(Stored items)
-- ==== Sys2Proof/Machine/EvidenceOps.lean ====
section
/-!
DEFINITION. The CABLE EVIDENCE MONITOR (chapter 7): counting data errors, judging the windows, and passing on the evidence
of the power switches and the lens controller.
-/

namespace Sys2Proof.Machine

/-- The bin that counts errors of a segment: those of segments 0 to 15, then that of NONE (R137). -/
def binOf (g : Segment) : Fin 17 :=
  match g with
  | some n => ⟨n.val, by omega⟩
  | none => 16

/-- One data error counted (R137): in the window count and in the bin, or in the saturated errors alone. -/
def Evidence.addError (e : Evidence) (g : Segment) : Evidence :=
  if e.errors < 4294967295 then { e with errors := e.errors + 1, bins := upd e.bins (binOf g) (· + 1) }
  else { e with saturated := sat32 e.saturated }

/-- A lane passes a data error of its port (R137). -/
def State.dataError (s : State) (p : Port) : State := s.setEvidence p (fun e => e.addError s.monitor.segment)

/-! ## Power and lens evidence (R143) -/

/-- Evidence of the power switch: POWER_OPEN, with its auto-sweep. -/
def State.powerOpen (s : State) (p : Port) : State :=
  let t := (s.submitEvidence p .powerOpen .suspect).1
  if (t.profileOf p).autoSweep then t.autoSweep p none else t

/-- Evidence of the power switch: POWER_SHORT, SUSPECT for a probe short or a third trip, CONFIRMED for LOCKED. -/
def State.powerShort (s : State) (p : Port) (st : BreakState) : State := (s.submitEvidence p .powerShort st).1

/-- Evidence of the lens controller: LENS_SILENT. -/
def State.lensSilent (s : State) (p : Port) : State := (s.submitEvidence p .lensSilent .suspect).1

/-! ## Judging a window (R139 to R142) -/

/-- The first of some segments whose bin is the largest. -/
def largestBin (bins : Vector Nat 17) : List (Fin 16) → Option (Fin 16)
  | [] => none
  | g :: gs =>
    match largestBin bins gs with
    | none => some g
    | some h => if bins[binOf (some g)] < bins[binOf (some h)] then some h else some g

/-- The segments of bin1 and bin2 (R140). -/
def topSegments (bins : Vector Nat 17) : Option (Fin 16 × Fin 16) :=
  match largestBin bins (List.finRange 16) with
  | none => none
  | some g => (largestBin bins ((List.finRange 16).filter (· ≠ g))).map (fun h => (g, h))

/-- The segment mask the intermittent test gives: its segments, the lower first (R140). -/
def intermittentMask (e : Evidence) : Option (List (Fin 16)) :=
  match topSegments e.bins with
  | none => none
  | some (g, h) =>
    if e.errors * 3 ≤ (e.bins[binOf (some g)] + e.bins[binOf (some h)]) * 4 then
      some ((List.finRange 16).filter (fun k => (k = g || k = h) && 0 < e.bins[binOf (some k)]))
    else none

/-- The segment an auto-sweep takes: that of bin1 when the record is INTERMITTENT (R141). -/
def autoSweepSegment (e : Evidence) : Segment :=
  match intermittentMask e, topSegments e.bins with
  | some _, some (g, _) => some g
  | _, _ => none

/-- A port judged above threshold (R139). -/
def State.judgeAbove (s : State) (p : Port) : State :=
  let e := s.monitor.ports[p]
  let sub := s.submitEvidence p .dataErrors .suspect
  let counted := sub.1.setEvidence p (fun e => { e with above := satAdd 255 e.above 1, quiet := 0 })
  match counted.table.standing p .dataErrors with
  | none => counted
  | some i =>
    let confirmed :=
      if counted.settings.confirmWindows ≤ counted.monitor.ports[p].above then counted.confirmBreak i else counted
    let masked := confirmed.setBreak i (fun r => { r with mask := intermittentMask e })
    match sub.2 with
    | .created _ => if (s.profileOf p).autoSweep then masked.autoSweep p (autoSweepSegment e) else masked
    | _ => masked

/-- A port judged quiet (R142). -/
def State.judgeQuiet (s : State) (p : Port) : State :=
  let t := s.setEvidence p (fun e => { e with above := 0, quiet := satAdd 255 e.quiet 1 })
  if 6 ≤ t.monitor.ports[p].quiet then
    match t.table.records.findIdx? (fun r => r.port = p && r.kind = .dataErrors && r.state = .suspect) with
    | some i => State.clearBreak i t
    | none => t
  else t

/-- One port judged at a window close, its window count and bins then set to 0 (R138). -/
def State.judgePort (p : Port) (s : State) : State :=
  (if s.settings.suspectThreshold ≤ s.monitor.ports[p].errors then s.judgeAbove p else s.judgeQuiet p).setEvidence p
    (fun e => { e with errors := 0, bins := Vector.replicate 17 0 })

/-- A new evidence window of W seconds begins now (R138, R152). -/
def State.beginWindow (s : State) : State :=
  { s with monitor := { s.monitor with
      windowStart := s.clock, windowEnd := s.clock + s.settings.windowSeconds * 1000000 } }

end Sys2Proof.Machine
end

...

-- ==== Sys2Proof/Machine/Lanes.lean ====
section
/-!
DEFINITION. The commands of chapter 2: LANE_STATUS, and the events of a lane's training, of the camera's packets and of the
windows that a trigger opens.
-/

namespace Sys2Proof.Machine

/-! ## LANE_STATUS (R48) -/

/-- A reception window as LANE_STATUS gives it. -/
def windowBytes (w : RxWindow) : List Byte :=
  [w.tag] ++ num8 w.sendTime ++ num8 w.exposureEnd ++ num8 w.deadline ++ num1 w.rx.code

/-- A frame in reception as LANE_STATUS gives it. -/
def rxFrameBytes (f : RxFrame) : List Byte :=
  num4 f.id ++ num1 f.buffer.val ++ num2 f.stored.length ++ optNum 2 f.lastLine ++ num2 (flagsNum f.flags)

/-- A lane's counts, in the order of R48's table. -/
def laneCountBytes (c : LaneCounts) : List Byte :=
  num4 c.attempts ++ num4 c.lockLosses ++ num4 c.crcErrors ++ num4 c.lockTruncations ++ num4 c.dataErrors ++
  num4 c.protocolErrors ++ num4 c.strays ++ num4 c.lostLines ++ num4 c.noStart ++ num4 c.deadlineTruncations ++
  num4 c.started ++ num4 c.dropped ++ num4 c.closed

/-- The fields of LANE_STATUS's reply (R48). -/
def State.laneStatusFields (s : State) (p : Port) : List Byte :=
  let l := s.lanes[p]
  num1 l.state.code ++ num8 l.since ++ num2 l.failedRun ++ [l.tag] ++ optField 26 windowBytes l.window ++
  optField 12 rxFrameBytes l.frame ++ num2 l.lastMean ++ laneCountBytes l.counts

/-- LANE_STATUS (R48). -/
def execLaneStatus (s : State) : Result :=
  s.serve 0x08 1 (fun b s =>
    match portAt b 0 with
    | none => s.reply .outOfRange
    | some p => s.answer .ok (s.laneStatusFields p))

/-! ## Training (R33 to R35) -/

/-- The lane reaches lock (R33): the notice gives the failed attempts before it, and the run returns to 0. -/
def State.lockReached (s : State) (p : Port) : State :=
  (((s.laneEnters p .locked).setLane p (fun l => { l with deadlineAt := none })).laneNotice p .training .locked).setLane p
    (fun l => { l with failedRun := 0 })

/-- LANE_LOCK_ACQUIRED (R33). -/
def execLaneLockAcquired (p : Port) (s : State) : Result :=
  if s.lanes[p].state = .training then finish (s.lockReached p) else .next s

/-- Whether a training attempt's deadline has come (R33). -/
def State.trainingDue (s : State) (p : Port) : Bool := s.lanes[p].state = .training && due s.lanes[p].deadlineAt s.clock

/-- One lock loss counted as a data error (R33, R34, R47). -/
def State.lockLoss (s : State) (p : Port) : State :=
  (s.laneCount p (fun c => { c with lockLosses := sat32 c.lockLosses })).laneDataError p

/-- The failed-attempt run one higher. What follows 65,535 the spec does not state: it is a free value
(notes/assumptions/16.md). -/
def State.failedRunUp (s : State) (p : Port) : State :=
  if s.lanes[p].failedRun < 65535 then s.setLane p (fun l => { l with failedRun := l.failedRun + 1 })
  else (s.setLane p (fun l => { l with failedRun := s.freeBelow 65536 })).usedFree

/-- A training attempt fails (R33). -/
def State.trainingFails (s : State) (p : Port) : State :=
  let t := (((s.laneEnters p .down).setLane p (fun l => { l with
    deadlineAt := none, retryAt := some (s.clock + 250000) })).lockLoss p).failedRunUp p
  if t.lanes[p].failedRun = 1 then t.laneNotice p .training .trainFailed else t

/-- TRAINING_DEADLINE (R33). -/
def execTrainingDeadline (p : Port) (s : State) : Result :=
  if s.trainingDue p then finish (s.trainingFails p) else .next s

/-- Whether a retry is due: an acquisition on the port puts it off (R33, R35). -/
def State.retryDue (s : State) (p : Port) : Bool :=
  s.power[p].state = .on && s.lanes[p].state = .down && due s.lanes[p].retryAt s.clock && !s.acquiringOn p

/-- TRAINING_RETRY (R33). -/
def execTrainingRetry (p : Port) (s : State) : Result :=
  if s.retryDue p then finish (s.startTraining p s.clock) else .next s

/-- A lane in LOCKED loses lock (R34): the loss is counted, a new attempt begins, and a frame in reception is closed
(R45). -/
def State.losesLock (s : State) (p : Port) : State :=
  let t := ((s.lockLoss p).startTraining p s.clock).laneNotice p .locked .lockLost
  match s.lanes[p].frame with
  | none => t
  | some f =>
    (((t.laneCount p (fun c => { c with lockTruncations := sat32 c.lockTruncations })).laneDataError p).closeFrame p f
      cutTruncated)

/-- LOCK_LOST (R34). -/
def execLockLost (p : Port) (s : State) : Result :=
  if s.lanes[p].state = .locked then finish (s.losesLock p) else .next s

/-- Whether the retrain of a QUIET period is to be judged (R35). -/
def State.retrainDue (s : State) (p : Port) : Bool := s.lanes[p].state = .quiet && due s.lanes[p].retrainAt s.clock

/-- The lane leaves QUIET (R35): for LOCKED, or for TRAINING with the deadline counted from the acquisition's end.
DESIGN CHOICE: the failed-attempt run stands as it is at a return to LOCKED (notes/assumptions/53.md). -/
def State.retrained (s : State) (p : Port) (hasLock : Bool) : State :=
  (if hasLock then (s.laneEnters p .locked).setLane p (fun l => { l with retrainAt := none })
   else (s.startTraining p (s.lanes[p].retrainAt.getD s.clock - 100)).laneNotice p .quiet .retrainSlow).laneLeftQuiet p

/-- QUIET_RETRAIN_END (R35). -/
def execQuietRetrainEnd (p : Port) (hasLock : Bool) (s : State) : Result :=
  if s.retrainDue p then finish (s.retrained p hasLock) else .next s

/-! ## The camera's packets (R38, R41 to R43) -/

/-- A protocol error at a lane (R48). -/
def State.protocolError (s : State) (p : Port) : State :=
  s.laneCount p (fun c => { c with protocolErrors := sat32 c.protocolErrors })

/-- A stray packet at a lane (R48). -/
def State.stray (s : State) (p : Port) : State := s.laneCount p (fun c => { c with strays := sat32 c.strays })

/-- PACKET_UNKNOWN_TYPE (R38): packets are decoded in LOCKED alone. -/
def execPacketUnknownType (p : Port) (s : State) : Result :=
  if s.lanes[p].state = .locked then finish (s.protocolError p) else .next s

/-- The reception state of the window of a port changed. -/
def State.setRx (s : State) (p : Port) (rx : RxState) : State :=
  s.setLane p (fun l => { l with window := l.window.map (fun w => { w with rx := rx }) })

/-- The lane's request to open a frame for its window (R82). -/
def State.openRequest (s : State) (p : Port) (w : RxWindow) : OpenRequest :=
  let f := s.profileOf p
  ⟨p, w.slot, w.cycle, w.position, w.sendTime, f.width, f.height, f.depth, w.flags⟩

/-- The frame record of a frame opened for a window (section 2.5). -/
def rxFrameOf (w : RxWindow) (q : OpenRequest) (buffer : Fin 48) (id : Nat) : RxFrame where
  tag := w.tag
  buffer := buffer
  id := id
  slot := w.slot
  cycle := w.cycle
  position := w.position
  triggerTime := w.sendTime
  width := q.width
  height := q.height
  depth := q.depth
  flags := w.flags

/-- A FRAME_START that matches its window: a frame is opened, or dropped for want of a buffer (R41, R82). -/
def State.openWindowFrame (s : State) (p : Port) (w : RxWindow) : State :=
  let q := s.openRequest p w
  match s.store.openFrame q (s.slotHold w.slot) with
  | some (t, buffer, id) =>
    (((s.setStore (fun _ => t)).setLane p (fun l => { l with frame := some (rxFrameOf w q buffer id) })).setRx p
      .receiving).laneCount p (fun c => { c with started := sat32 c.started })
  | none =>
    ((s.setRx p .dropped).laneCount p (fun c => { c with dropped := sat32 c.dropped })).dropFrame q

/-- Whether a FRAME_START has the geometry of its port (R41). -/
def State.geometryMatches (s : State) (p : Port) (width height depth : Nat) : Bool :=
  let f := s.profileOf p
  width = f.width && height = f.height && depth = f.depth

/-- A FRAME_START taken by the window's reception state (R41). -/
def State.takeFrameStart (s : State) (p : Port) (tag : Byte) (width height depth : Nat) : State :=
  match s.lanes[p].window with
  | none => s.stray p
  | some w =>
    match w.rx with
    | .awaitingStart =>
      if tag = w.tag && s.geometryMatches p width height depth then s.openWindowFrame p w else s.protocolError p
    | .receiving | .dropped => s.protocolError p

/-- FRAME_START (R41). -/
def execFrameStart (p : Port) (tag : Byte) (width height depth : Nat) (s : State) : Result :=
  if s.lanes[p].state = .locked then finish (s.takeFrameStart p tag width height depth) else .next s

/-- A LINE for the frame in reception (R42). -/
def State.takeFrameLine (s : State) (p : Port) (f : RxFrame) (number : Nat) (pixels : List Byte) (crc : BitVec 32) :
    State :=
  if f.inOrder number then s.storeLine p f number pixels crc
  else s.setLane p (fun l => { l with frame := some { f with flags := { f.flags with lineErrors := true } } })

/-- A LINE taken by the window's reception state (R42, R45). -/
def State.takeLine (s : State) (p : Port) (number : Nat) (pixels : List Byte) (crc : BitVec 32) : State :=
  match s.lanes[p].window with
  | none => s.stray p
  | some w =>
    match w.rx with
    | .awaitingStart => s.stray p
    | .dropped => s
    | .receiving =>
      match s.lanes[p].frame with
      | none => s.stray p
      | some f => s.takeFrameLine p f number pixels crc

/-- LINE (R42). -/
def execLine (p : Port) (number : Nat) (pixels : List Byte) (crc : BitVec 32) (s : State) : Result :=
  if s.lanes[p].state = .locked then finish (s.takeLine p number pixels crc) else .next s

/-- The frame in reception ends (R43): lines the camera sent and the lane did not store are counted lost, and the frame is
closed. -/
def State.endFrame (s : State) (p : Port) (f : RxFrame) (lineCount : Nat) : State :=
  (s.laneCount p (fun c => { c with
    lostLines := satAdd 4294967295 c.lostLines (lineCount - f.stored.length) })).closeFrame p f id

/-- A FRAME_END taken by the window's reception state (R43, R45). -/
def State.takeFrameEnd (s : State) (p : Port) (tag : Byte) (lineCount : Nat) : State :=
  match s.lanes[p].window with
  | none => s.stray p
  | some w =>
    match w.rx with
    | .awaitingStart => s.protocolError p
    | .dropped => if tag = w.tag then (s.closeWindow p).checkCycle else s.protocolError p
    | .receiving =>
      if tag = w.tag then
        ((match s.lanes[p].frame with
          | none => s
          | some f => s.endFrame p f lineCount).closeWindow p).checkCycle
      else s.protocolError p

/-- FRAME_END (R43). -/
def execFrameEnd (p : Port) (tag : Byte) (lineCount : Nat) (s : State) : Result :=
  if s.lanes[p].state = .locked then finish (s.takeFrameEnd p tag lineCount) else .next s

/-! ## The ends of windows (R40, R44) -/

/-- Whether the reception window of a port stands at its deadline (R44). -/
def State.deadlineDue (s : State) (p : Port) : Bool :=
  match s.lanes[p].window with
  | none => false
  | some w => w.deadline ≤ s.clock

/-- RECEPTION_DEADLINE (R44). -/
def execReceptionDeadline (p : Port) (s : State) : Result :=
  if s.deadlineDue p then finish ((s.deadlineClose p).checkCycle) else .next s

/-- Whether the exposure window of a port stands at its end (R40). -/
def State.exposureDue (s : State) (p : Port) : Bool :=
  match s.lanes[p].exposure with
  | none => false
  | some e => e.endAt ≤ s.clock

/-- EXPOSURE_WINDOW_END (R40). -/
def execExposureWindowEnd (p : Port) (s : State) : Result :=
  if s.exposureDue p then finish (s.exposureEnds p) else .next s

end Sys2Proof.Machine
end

==

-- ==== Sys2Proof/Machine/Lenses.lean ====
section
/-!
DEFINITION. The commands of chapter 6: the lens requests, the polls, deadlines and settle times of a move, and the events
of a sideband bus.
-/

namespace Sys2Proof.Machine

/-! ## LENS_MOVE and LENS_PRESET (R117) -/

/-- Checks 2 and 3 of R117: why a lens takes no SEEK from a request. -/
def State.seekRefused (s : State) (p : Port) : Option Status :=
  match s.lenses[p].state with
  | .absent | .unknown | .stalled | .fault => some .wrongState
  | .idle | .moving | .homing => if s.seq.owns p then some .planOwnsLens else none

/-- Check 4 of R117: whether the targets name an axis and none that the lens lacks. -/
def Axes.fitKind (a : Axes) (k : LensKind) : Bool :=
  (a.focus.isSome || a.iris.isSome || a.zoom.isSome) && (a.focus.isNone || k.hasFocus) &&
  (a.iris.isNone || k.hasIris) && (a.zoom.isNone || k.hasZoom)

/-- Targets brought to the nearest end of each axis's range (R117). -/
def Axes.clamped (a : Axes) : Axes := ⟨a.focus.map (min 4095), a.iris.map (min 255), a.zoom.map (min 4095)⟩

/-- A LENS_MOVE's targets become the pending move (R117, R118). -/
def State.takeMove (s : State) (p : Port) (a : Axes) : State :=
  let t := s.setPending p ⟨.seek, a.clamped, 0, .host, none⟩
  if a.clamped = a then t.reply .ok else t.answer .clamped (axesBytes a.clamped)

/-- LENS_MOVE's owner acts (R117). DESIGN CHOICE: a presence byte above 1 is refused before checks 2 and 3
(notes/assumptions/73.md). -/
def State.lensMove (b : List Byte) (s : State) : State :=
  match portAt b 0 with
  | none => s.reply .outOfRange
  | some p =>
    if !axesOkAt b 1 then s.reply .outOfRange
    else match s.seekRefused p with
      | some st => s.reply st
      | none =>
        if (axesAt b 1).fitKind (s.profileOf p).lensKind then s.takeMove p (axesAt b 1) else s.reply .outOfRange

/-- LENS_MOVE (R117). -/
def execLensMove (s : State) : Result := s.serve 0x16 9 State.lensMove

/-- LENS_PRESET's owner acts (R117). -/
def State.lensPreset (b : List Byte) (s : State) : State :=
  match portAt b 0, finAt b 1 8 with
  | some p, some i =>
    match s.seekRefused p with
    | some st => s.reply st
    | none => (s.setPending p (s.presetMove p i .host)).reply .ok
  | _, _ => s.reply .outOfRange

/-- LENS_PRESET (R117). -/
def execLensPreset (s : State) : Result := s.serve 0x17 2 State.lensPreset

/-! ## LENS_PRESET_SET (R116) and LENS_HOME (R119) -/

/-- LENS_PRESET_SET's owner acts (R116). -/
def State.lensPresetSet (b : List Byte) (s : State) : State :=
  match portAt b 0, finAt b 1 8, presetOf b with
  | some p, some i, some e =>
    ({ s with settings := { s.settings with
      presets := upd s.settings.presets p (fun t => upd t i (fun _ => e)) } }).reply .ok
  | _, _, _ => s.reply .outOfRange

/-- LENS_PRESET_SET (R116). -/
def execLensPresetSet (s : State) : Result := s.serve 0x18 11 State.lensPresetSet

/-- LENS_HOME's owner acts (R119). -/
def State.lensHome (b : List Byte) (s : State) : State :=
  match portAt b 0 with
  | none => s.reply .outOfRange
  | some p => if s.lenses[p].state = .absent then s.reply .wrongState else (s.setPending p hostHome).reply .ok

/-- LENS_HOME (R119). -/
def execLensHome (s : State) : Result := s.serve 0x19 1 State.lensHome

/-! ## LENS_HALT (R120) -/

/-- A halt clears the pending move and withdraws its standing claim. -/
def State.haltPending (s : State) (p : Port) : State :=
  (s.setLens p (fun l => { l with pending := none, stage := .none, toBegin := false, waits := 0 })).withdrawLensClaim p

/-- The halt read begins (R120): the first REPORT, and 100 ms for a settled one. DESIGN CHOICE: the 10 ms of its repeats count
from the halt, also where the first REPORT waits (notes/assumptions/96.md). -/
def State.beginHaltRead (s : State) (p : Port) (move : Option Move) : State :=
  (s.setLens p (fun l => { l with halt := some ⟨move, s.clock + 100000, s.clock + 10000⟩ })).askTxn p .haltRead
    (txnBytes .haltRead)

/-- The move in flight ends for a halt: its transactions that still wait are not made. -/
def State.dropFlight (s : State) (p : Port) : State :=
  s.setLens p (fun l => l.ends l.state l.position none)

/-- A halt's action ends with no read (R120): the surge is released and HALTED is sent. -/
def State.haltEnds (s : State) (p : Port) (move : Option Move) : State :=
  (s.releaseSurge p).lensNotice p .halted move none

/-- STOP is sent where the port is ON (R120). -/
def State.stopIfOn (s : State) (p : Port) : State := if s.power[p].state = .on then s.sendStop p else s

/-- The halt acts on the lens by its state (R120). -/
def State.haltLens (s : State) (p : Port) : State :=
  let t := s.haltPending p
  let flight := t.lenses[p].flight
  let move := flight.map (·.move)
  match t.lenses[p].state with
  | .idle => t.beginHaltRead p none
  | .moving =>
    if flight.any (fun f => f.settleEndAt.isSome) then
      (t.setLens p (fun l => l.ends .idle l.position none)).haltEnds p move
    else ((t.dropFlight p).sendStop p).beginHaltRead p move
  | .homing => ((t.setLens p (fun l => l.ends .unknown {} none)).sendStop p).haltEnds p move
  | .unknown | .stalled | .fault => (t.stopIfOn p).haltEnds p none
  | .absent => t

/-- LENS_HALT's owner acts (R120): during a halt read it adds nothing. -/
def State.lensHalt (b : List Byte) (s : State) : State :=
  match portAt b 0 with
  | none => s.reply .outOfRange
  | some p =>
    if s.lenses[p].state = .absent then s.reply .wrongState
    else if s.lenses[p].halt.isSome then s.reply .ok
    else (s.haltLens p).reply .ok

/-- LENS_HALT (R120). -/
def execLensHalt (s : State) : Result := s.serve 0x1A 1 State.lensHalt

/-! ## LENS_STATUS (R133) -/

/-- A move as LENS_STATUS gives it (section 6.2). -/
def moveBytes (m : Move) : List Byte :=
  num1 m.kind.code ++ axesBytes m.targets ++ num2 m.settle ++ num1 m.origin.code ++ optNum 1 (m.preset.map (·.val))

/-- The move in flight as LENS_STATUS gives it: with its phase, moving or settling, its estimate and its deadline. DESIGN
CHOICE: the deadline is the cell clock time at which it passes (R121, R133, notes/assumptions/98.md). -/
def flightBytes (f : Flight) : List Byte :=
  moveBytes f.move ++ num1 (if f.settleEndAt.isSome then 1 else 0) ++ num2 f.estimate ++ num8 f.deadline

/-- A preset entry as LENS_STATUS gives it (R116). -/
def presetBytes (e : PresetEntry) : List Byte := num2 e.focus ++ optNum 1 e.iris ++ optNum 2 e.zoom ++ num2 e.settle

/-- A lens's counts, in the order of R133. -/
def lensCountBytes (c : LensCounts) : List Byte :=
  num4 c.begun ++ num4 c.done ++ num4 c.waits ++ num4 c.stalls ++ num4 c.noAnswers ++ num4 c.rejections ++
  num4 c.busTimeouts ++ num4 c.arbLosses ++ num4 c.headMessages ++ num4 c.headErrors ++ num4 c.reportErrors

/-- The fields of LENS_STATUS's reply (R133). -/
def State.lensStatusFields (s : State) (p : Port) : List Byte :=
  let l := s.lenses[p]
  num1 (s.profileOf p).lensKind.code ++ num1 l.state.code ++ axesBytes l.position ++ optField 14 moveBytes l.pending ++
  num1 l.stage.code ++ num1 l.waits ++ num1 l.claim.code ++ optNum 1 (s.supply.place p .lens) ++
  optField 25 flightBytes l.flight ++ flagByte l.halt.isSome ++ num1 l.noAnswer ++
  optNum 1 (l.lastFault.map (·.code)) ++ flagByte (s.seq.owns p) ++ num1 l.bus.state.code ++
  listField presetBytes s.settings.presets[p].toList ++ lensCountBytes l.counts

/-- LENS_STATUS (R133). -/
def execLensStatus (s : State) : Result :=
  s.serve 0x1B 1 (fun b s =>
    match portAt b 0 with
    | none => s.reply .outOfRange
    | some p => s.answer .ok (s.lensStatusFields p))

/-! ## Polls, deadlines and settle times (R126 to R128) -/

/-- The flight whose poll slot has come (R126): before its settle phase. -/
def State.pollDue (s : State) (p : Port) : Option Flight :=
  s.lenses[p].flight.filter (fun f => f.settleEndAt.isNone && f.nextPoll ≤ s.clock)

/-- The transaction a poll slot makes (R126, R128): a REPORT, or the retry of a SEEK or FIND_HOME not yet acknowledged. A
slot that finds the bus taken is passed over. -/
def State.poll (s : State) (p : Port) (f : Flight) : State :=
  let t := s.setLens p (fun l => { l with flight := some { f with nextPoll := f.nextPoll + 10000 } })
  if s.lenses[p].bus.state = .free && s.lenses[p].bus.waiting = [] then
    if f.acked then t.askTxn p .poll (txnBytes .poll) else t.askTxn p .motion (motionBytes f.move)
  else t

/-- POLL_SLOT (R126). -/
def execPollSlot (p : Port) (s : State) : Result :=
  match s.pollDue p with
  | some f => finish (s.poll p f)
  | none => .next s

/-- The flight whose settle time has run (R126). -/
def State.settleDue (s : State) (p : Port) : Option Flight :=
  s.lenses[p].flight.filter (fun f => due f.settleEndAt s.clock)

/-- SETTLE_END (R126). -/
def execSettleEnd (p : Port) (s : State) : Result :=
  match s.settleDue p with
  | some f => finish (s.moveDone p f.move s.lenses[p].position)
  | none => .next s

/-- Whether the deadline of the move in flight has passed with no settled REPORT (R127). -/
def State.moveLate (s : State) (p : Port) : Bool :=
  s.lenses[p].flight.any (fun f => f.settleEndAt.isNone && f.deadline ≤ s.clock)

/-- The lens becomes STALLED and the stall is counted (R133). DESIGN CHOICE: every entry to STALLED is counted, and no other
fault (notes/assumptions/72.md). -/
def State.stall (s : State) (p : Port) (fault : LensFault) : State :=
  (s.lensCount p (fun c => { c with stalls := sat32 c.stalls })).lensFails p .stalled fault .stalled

Instructions to follow: Answer with a number only. How many lines in the records include the word "settleEndAt"?

Exercise solution: 5